The BBC has had the field to itself lately with top class drama involving leading black British men. I’m thinking Luther, I’m eyeing The Shadow Line. But when Channel 4 is ready to make its move, well it’s check mate.
The thing about Top Boy is that it’s very very good. It’s addictive. The characters are real, the language is authentic and the backdrop is genuine. We haven’t seen acting this good with a script this brilliant, not even in the urban films which set the platform upon which Top Boy could stand, for a long time.
With music from Wretch 32 and Femi Kuti among others, the producers have really researched this world very well. Cameo’s from Scorcher, Sway and others also lend to the authenticity of a very real and unique urban tale.
The first episode opens with a dramatic scene in which one gang robs members of Dushane’s gang. Dushane (the remarkable Ashley Walters) is vying to make something of his life, by becoming the Top Boy in Summerhouse Estate. The scene is tense, edgy and beautifully shot with fast cutaways narrating juxtaposing scenes of everyday life in an east London market. The traders laying out their wares in the morning, the passers by ambling through on their way to work, and the young black kids peddling drugs on the corner.
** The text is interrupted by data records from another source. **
/-- What the COMPUTEs of the chunks did, `f a` being the byte at the address `a`: their checkpoints carry REG through all
the bytes (R107, R130), CRC is the drained value, and the last response is CRC (R177). With no chunk nothing happens, so
the last response is then the earlier one, `e`. -/
structure ChunksRan (f : Nat → Byte) (cs : List (Nat × Nat)) (s : State) (events : List ProgressEvent) (t : State) :
    Prop where
  chunks : events.map Prod.fst = cs
  inputs : t.inputs = s.inputs
  reg : t.reg = blockstep s.reg ((chunkAddresses cs).map f) s.poly
  crc : s.crc = drain s.reg s.poly ∨ cs ≠ [] → t.crc = drain t.reg s.poly
  answer : ∀ e : ProgressEvent, e.2 = s.crc → (events.getLastD e).2 = t.crc

theorem chunksRan_nil (f : Nat → Byte) (s : State) : ChunksRan f [] s [] s where
  chunks := rfl
  inputs := rfl
  reg := rfl
  crc h := h.resolve_right (· rfl)
  answer _ h := h

/-- One more COMPUTE in front. -/
theorem ChunksRan.cons {f : Nat → Byte} {c : Nat × Nat} {cs : List (Nat × Nat)} {s t : State}
    {events : List ProgressEvent}
    (h : ChunksRan f cs (finishCompute (chunkBytes f c) s) events t) :
    ChunksRan f (c :: cs) s ((c, (finishCompute (chunkBytes f c) s).crc) :: events) t where
  chunks := congrArg (c :: ·) h.chunks
  inputs := h.inputs
  reg := by rw [h.reg, chunkAddresses_cons, List.map_append, blockstep_append]; rfl
  crc _ := h.crc (.inl rfl)
  answer _ _ := by rw [List.getLastD_cons]; exact h.answer _ rfl

/-- The last event has the value that CRC is left with (R177). -/
theorem ChunksRan.exists_last {f : Nat → Byte} {cs : List (Nat × Nat)} {s t : State} {events : List ProgressEvent}
    (h : ChunksRan f cs s events t) (hcs : cs ≠ []) : ∃ e, events.getLast? = some e ∧ e.2 = t.crc := by
  have hne : events ≠ [] := by
    rintro rfl
    exact hcs h.chunks.symm
  have hlast := h.answer ((0, 0), s.crc) rfl
  rw [List.getLastD_eq_getLast?, List.getLast?_eq_some_getLast hne] at hlast
  exact ⟨_, List.getLast?_eq_some_getLast hne, hlast⟩

/-- Chunks inside the buffer, over written bytes and under a polynomial other than 0, go through (R123). -/
theorem runChunks_ran (hP : P.bufLen ≤ 65535) (f : Nat → Byte) (cs : List (Nat × Nat)) (s : State)
    (hp : s.poly ≠ 0#32) (hfit : ∀ c ∈ cs, c.1 + c.2 ≤ P.bufLen)
    (hread : ∀ a ∈ chunkAddresses cs, s.buf.read a = some (f a)) :
    ∃ events t, runChunks P cs s = .done events t ∧ ChunksRan f cs s events t := by
  induction cs generalizing s with
  | nil => exact ⟨[], s, rfl, chunksRan_nil f s⟩
  | cons c cs ih =>
    obtain ⟨hc, hcs⟩ := List.forall_mem_cons.mp hfit
    rw [chunkAddresses_cons, List.forall_mem_append] at hread
    have hissue := issue_compute hP hp hc (readRange_chunk hread.1)
    obtain ⟨events, t, hrun, hran⟩ := ih (finishCompute (chunkBytes f c) s) hp hcs hread.2
    refine ⟨_, t, ?_, hran.cons⟩
    rw [runChunks, hissue, DriverOutcome.done_andThen, hrun, DriverOutcome.done_andThen]

/-- Before the first COMPUTE the region's bytes stand in BUF from address 0, POLY and REG are loaded, and every command
was answered OK(0); CRC is as it was (R122, R123). -/
theorem computeRegion_eq_runChunks (hP : P.bufLen ≤ 65535) {data : List Byte} (hfit : data.length ≤ P.bufLen)
    (poly : Word) (s : State) :
    ∃ u, computeRegion P data poly s = runChunks P (chunksWith P data.length) u ∧ u.poly = poly ∧ u.reg = 0#32 ∧
      u.crc = s.crc ∧ u.inputs = s.inputs ∧ u.rsps = s.rsps ++ List.replicate (data.length + 2) (.ok 0#32) ∧
      ∀ k (hk : k < data.length), u.buf.read k = some data[k] := by
  obtain ⟨u, hwrite, hpoly, -, hcrc, -, hinputs, hrsps, hread, -⟩ :=
    writeBytes_done hP data 0 (respond 0#32 { s with poly := poly }) (by omega)
  refine ⟨respond 0#32 { u with reg := 0#32 }, ?_, hpoly, rfl, hcrc, hinputs, ?_, fun k hk => ?_⟩
  · rw [computeRegion, issue_ldpoly, DriverOutcome.done_andThen, hwrite, DriverOutcome.done_andThen, issue_ldreg,
      DriverOutcome.done_andThen]
  · rw [respond_rsps, hrsps, respond_rsps, List.replicate_succ, List.replicate_succ']
    simp
  · have hk' := hread k hk
    rwa [Nat.zero_add] at hk'

/-- The bytes of a region, read chunk after chunk, are the region (R121). -/
theorem map_chunkAddresses_chunksWith (hw : 1 ≤ P.chunkW) (data : List Byte) :
    (chunkAddresses (chunksWith P data.length)).map (data.getD · 0#8) = data := by
  rw [chunkAddresses_chunksWith P hw]
  refine List.ext_getElem (by simp) fun k _ hk => ?_
  simp [hk]

/-- The driver's final CRC is the CRC of the whole region, whatever the chunks are (R123, R130). -/
theorem finalCrc_done (hP : P.legal = true) {data : List Byte} (hfit : data.length ≤ P.bufLen) {poly : Word}
    (hp : poly ≠ 0#32) (s : State) :
    ∃ t, finalCrc P data poly s = .done (messageCrc poly data) t ∧ t.crc = messageCrc poly data ∧
      t.reg = blockstep 0#32 data poly ∧ t.inputs = s.inputs := by
  obtain ⟨-, hbuf, hw, -⟩ := legal_iff.mp hP
  obtain ⟨u, hregion, hupoly, hureg, -, huinputs, -, huread⟩ := computeRegion_eq_runChunks hbuf hfit poly s
  have hcs := chunksWith_ne_nil P hw data.length
  obtain ⟨events, t, hrun, hran⟩ := runChunks_ran hbuf (data.getD · 0#8) (chunksWith P data.length) u (hupoly ▸ hp)
    (fun c hc => (chunksWith_le hw hc).trans hfit) (fun a ha => by
      rw [chunkAddresses_chunksWith P hw, List.mem_range] at ha
      simp [huread a ha, ha])
  obtain ⟨e, hlast, he⟩ := hran.exists_last hcs
  have hreg : t.reg = blockstep 0#32 data poly := by
    rw [hran.reg, map_chunkAddresses_chunksWith hw, hureg, hupoly]
  have hcrc : t.crc = messageCrc poly data := by
    rw [hran.crc (.inr hcs), hreg, hupoly, messageCrc]
  refine ⟨t, ?_, hcrc, hreg, hran.inputs.trans huinputs⟩
  rw [finalCrc, hregion, hrun, DriverOutcome.done_andThen, hlast, ← hcrc, ← he]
We’re then immersed into the lives of the characters with the obligatory introductions into their position in the game; goody or baddy.
There are three sub plots which will unfold throughout the four-part, four-day series; all hinged by thirteen-year-old Ra’Nell (Malcolm Kamulete) whose mum Lisa (Sharon Duncan Brewster) has been committed to a mental hospital and appears to be struggling to decide whether to stay straight or join Dushane’s gang where as Dushane eloquently, if not smacking with cliche, reminds him “I know your mum ain’t around, but we are… Listen, we’re your family now, think of all these lot as your cousins”
Ashley Walters is tremendous, but that’s to be expected. All his theatre work and years of studying his craft is lending itself to him becoming a truly accomplished actor. There’s something of an Idris Elba swagger in some of his mannerisms in Top Boy but I’m sure fans of both will forgive him for that.
The surprise performance is from Kano who plays Sully, Dushane’s less forgiving sidekick. A star debut performance sees him play a role that might just possibly upstage the groom, we’ll have to wait and see. Having said that, there isn’t a bad performance in the show. From Chantelle to Gem, Bobby Raikes to Kamale, the entire cast excel in their perfectly selected roles.
The ambience is all so finely tuned also. From the music to the deliciously hued scenes of the nightclub and the crackhouse (very Next Episode, Dr Dre) the whole thing just works. I wanted to dislike Top Boy. Instead, I have fallen in love with it. I particularly admired the scene when Gem is driven across London when he joins the gang. The haunting, timeless music etching away at his youth, initiating him into a whole new life. The attention to detail in Top Boy leaves me wanting for adjectives.
There are those who will (and have) written off Top Boy before viewing it. I was one such person, but while watching it became more and more difficult to dislike it. This story exists. There are those who live this. Yes, there are other stories of black people, other realities of black communities in London. I certainly don’t belong to the subculture depicted in the programme, but it’s thrilling.
Guy Ritchie told a similar story in Lock Stock, Ridley Scott did it in American Gangster, and we were all in awe of those. There are echoes of City of God and even the follow up City of Men. There are scenes directly lifted from The Wire. Ronan Bennet tells it here for us, with our language, our actors, our stars. If you’re one of those that demand to see a different narrative you had better go and write and fund it yourself. Like the Meet The Adebanjo’s team did (and for whom I hold eternal respect and awe).
Top Boy has a lot going for it. If it were a weekly drama over 12 or so episodes it could easily have become Britain’s The Wire, or something like that. It’s slick, it’s fast and it’s damn right entertaining. I’m looking forward to watching the entire series.
So that’s what I thought of Top Boy. What did you think, will you watch all four?